* [Task directions]:
Gather all lines with "brBuf" from the records.

* [Data for the task]:
--*--

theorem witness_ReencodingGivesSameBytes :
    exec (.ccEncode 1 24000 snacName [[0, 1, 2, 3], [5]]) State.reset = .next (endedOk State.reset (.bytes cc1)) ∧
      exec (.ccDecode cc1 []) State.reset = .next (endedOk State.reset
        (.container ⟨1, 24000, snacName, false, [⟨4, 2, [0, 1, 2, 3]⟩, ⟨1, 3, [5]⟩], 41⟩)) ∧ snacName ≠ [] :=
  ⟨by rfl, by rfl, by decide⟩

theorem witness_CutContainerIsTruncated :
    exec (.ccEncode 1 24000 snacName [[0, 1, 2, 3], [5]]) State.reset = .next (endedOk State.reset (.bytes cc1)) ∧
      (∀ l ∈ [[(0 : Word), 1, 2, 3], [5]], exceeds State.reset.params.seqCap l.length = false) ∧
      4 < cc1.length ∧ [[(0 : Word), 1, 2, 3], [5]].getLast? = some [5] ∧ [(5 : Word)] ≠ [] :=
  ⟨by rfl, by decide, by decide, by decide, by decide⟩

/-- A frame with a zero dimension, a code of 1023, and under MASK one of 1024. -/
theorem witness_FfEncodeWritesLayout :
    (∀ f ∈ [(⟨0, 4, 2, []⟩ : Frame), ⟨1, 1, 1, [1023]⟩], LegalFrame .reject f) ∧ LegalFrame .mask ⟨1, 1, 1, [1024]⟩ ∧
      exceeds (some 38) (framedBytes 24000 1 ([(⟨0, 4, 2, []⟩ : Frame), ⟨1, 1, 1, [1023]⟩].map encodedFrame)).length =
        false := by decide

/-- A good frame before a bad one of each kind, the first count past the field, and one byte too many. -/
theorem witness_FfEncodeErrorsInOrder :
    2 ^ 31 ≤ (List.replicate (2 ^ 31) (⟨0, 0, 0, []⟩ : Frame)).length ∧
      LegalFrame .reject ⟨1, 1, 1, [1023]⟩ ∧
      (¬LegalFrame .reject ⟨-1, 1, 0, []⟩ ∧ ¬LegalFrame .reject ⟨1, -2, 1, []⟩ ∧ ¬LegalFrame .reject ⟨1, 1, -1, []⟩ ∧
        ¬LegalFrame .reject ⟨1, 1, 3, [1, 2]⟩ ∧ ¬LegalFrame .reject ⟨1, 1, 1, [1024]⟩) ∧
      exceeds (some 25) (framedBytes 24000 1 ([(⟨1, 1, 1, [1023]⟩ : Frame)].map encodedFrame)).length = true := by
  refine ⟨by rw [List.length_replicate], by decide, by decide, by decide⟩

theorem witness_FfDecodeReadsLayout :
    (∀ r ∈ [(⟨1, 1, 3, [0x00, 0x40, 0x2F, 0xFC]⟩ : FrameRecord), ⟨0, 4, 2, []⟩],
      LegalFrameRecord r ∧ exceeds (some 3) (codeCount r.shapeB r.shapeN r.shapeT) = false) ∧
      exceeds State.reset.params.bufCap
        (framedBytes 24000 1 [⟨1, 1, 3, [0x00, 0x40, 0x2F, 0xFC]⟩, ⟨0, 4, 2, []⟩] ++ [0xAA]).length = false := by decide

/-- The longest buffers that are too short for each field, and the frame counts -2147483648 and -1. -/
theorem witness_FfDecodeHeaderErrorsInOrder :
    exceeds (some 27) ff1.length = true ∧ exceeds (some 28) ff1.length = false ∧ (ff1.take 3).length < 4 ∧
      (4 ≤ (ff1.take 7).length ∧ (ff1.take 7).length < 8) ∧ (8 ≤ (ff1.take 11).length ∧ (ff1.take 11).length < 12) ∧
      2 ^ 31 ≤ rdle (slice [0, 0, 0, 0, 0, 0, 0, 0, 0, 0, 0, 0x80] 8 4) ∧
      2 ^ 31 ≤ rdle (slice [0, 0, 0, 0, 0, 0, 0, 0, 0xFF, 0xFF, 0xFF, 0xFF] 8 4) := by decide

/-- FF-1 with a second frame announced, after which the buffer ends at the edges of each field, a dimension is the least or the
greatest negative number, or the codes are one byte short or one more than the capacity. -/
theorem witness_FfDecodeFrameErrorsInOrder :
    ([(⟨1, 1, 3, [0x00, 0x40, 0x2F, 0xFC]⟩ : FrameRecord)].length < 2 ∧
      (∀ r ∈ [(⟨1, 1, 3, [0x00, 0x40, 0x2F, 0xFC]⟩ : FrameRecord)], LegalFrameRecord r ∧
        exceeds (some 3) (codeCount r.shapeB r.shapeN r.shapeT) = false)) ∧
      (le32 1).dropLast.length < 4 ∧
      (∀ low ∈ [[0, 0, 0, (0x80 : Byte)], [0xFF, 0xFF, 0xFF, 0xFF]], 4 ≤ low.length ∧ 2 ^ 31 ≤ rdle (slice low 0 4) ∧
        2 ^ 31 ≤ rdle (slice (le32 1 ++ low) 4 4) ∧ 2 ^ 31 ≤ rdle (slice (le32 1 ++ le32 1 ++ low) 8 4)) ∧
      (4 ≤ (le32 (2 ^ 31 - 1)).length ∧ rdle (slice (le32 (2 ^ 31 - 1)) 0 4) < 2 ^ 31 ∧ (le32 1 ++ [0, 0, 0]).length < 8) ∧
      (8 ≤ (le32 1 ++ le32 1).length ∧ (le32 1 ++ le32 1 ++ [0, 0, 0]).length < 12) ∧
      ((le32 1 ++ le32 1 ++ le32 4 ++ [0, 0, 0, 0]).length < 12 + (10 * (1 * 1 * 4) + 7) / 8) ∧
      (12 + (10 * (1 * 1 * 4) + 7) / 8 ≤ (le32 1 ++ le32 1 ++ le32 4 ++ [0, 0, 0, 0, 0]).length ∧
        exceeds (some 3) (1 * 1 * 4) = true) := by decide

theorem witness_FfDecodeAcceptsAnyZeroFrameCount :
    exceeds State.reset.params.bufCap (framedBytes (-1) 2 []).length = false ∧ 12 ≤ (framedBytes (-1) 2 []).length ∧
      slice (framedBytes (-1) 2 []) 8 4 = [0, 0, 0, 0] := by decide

--*--

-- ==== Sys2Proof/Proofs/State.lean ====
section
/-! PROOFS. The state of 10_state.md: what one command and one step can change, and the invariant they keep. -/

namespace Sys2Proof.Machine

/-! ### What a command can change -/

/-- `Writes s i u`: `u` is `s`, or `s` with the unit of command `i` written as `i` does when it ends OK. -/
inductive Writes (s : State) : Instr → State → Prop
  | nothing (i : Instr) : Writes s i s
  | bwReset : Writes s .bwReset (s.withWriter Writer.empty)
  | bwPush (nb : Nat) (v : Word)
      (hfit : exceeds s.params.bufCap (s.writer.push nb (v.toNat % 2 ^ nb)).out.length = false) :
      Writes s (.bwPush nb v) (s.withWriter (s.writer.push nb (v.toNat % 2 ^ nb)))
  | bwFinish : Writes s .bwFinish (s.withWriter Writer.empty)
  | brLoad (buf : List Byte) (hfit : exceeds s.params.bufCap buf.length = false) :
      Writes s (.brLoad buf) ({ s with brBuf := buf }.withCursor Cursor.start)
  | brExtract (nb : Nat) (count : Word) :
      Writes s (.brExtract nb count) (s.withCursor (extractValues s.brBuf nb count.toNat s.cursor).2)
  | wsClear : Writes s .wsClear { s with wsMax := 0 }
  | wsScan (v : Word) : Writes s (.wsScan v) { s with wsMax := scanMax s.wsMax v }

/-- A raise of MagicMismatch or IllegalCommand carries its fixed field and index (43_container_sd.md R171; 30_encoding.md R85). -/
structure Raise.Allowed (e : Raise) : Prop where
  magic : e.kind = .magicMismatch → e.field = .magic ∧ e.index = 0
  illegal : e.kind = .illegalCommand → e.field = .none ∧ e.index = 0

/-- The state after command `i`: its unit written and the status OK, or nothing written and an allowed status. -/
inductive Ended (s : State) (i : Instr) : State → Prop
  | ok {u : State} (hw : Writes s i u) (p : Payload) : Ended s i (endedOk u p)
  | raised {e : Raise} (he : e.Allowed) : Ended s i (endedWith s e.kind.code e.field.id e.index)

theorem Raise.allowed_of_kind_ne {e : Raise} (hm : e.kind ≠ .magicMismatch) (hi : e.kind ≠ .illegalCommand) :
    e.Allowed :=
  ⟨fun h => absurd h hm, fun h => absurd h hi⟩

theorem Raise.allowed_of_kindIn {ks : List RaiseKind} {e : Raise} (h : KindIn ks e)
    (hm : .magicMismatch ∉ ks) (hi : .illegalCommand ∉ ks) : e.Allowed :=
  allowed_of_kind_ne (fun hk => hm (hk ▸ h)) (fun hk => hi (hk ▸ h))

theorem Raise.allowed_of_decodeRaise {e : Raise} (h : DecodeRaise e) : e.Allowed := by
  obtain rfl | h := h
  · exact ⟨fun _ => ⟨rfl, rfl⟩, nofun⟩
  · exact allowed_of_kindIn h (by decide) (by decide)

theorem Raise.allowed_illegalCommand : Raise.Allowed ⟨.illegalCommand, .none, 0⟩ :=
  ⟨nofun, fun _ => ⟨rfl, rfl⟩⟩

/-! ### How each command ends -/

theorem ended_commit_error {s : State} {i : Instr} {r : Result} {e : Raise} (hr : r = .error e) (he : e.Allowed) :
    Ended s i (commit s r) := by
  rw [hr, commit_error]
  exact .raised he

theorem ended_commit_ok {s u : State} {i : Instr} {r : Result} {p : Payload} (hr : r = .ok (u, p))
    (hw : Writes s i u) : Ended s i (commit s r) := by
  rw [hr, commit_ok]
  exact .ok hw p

--*--

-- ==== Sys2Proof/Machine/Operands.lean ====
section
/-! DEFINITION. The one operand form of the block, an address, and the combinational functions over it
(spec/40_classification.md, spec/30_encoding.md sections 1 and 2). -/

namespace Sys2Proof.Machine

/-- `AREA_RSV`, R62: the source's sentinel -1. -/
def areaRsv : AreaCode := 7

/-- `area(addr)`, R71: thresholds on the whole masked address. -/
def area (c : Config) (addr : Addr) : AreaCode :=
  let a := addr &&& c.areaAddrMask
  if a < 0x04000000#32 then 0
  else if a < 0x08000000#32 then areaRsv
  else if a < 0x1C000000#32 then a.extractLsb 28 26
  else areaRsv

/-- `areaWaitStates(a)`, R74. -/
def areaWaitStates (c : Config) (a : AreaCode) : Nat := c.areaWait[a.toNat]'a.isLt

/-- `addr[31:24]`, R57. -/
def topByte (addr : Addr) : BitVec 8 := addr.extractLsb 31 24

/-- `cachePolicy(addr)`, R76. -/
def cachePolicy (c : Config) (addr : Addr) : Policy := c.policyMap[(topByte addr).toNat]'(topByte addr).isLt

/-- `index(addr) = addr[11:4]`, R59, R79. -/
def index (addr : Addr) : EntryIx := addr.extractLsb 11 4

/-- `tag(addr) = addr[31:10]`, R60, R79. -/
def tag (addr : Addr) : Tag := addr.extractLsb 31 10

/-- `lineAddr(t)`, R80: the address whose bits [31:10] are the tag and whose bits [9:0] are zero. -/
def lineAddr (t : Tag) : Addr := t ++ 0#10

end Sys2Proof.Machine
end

--*--

* [Task result]:
      Writes s (.brLoad buf) ({ s with brBuf := buf }.withCursor Cursor.start)
      Writes s (.brExtract nb count) (s.withCursor (extractValues s.brBuf nb count.toNat s.cursor).2)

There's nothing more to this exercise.